В воскресенье с утра в доме Староверовых началась стряпня. Марфа, соседи, родственники — все, кроме Катеньки, которая еще нежилась в постели, были заняты делом. Из погреба достали приготовленные с осени для этого случая моченые яблоки и помидоры, банки с солеными грибами и огурцами. Во дворе на рогатине висела, ожидая разделки, туша барана. На столах белели голые куры.
Марфа прямо помолодела: лицо свежее, в глазах — светлая радость. И Кузьма будто доволен. Провел в сад электричество, чтобы зажечь вечером разноцветные огни; в этот день не ворчал Кузьма, такое бывало с ним редко.

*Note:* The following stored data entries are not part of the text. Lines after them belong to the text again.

-- ==== Sys2Proof/Machine/Boot.lean ====
section
/-! DEFINITION. Bring-up: what a module reset keeps (R611, R633), the boot stages and the cruise (R608 to R615), power on and off,
hot plug (R624 to R628, R665 to R668), ranger restarts (R635, R646) and Chrysalis (R567 to R571). -/

namespace Sys2Proof.Machine

open Sys2Proof

def State.setBoot (s : State) (b : BootSt) : State := { s with boot := b }
def State.setStage (s : State) (k : Nat) : State := s.setBoot { s.boot with stage := k }
def State.setInput (s : State) (k : Nat) : State := s.setBoot { s.boot with input := k }

/-! ## What a module reset leaves (R10, R71, R122, R352, R411, R475, R510, R539, R571, R607, R611, R633, R659) -/

/-- Registers that a module reset leaves as they are: those of the ranger, keys, licence and log book (R659), the fault log's
count, the last boot's and cruise's results and the cause. -/
def keptReg (a : Nat) : Bool :=
  (decide (0x1_0000 ≤ a) && decide (a ≤ 0x1_FFFF)) || (decide (0xB_0000 ≤ a) && decide (a ≤ 0xC_FFFF)) ||
  a == Reg.fltLogStatus || a == Reg.modBootStage || a == Reg.modResetCause || a == Reg.modCruiseA || a == Reg.modCruiseB ||
  (inBlock a && decide (0x0100_0000 ≤ a) && (a - 0x0100_0000) % 0x1_0000 == 8)

/-- A register's word after a reset: RWS fields keep their values, the others take the reset value. -/
def stickyPart (a : Nat) (w : Word) : Word :=
  match regRow a with
  | some r => (w &&& BitVec.ofNat 64 r.rws) ||| (resetOf a &&& ~~~ BitVec.ofNat 64 r.rws)
  | none => 0

/-- The register bank after a module reset. -/
def resetRegs (t : Tbl Word) : Tbl Word :=
  t.filterMap (fun (e : Nat × Word) =>
    if keptReg e.1 then some e
    else if stickyPart e.1 e.2 = resetOf e.1 then none
    else some (e.1, stickyPart e.1 e.2))

/-- The power controller after a module reset: what it measures stays, the rest starts anew (R571). Log 132 (DEDUCED). -/
def PowerSt.moduleReset (p : PowerSt) : PowerSt :=
  { PowerSt.reset with
    e := p.e, p := p.p, ceiling := p.ceiling, floor := p.floor, chrysalis := p.chrysalis, allow := p.allow, warm := p.warm,
    exempt := p.exempt,
    halves := p.halves.map (fun (h : Nat × HalfSt) => (h.1, { HalfSt.reset with
      thermal := h.2.thermal, temp := h.2.temp, hot := h.2.hot })) }

/-- A memory whose whole contents are undefined, on occasion `k`. Log 133 (DEDUCED). -/
def lostMem (k : Nat) : Mem := Mem.empty.lose 0 (2 ^ 48) k

/-- A fault notice, which outlasts a module reset since the ranger runs on. -/
def isNotice : Instr → Bool
  | .faultNotice _ => true
  | _ => false

/-- Everything but what R611 keeps is cleared. Log 132 (DEDUCED), 133 (DEDUCED). -/
def State.moduleClear (s : State) : State :=
  let s := s.loseT0Cells (fun _ => true)
  let k := s.freeCtr
  { s with
    inFlight := s.inFlight.filter isNotice
    freeCtr := k + eraSize + 3
    eras := (List.range 72).map (fun r => (r, (k, true)))
    nap := none
    regs := resetRegs s.regs
    cells := [], fms := [], slots := [], routers := [], rgns := [], foreign := [], skys := [], admission := .reset, tilesHeld := []
    tiers := { TierSt.reset with
      mem1 := lostMem (k + eraSize), mem2 := lostMem (k + eraSize + 1), mem3 := lostMem (k + eraSize + 2),
      temps := s.tiers.temps }
    yard := .reset, streams := [], reds := [], eth := .reset
    beats := { BeatSt.reset with cal := s.beats.cal }
    power := s.power.moduleReset, ldr := .reset
    flt := { s.flt with waits := [], regions := [], reducer := false, host := [], failed := false }
    jobs := [], resets := [], tallyLast := [] }

/-- A boot begins at a stage, for a cause of MOD_RESET_CAUSE. Log 131 (DESIGN CHOICE). -/
def State.bootFrom (s : State) (stage cause : Nat) : State :=
  let b := s.boot
  ((s.moduleClear).setBoot { BootSt.reset with
    stage := stage, mated := b.mated, present := b.present, input := b.input, busLow := b.busLow }).setRegF Reg.modResetCause 3 0 cause

/-- Every rail but standby goes off: state OFF. -/
def State.railsOff (s : State) : State :=
  let b := s.boot
  let s := (s.moduleClear).setBoot { BootSt.reset with mated := b.mated, present := b.present, input := b.input, busLow := b.busLow }
  { s with power := { s.power with p := 0 } }

/-- A ranger restart from its ROM: stages 1 to 5 run with the input kept on; a staging in progress is lost (R611, R646, R655). -/
def State.rangerStart (s : State) (cause : Nat) : State :=
  let s := if s.rng.staging.isSome then
      let e := s.eraseBank
      e.2.setRng { e.2.rng.setBank (1 - e.2.rng.running) e.1 with staging := none }
    else s
  s.bootFrom 1 cause

/-! ## The cruise (R21, R22, R612 to R615) -/

/-- A unit marked bad at a physical position of a block row (R594). -/
def State.markedAt (s : State) (g row p : Nat) : Bool :=
  s.flt.bad.any (fun b => b.1 == 1 && b.2 / 2 ^ 18 == p && regionOf (b.2 % 2 ^ 18) == g && blockRowOf (b.2 % 2 ^ 18) == row)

Затеяно все это у Староверовых неспроста: годовщина свадьбы стариков. Как-никак рука об руку сорок лет вместе прошли. И горе, и радость — чего только в жизни не было. Чужой хлеб не ели. Наработались! Вот они какие руки и у Кузьмы и у Марфы — все в мозолях да синих жилах! А на ладонях от мозолей желтые и коричневые пятна. Как ни пыталась отмыть их Марфа — ничто не брало, так и приросли эти пятна, так и въелись навечно. Да, жизнь дорожкой не стелилась. Два сына на фронте погибли. И в колхозе с дочерьми несладко было. Да что вспоминать горе!
Сейчас старшая дочь Вера в Белоруссии замужем. Любимица Катенька — младшая — при родителях, единственная радость на старости.
В обед приехала старшая дочь. Марфа всплакнула, а отец, обнимая гостью, ворчал, что внука не привезла.
— Ждал я его, Николу.
Катенька подошла к сестре последней и, не выдавая своей радости, сдержанно обняла ее.
— Вон ты какая вымахала! Невеста! — сказала Вера, целуя сестренку. Помнится Вере Катенька другой. Белоголовая, худенькая, с острыми коленками.
— Годы летят, — подтвердил Кузьма, еще не остывший от встречи, — старимся, и незаметно, а старимся.
Вера и Катенька, обнявшись, ходили по саду. Младшая, заметно стесняясь сестры, говорила о себе, о доме.
— А папа… изменился. С того дня как председатель уволил его по старости с работы, сделался ворчливым, все ему не нравится, не так…
— Он и раньше у нас такой был, — с улыбкой сказала Вера. — Вечно правды добивался. За что Чернышев, видимо, и не взлюбил его.
— Пока все ждет, что его опять позовут на прежнюю работу, а его не зовут…
— В последнее время он ведь бригадиром тракторной бригады был? — вспомнила Вера.
— Механиком главным. На этой должности теперь другой — Остроухов. Противный такой.
Вера знала из писем матери об уходе отца на пенсию, знала, почему председателю не нравится ее отец. Ей помнится, что в былое время, когда она зависела от Чернышева, как от начальства, она побаивалась председателя и в то же время уважала его ум, и властность, и изворотливую силу. К счастью, интересы молоденькой девушки и главы колхоза ни в чем не столкнулись, и она без помехи покинула село.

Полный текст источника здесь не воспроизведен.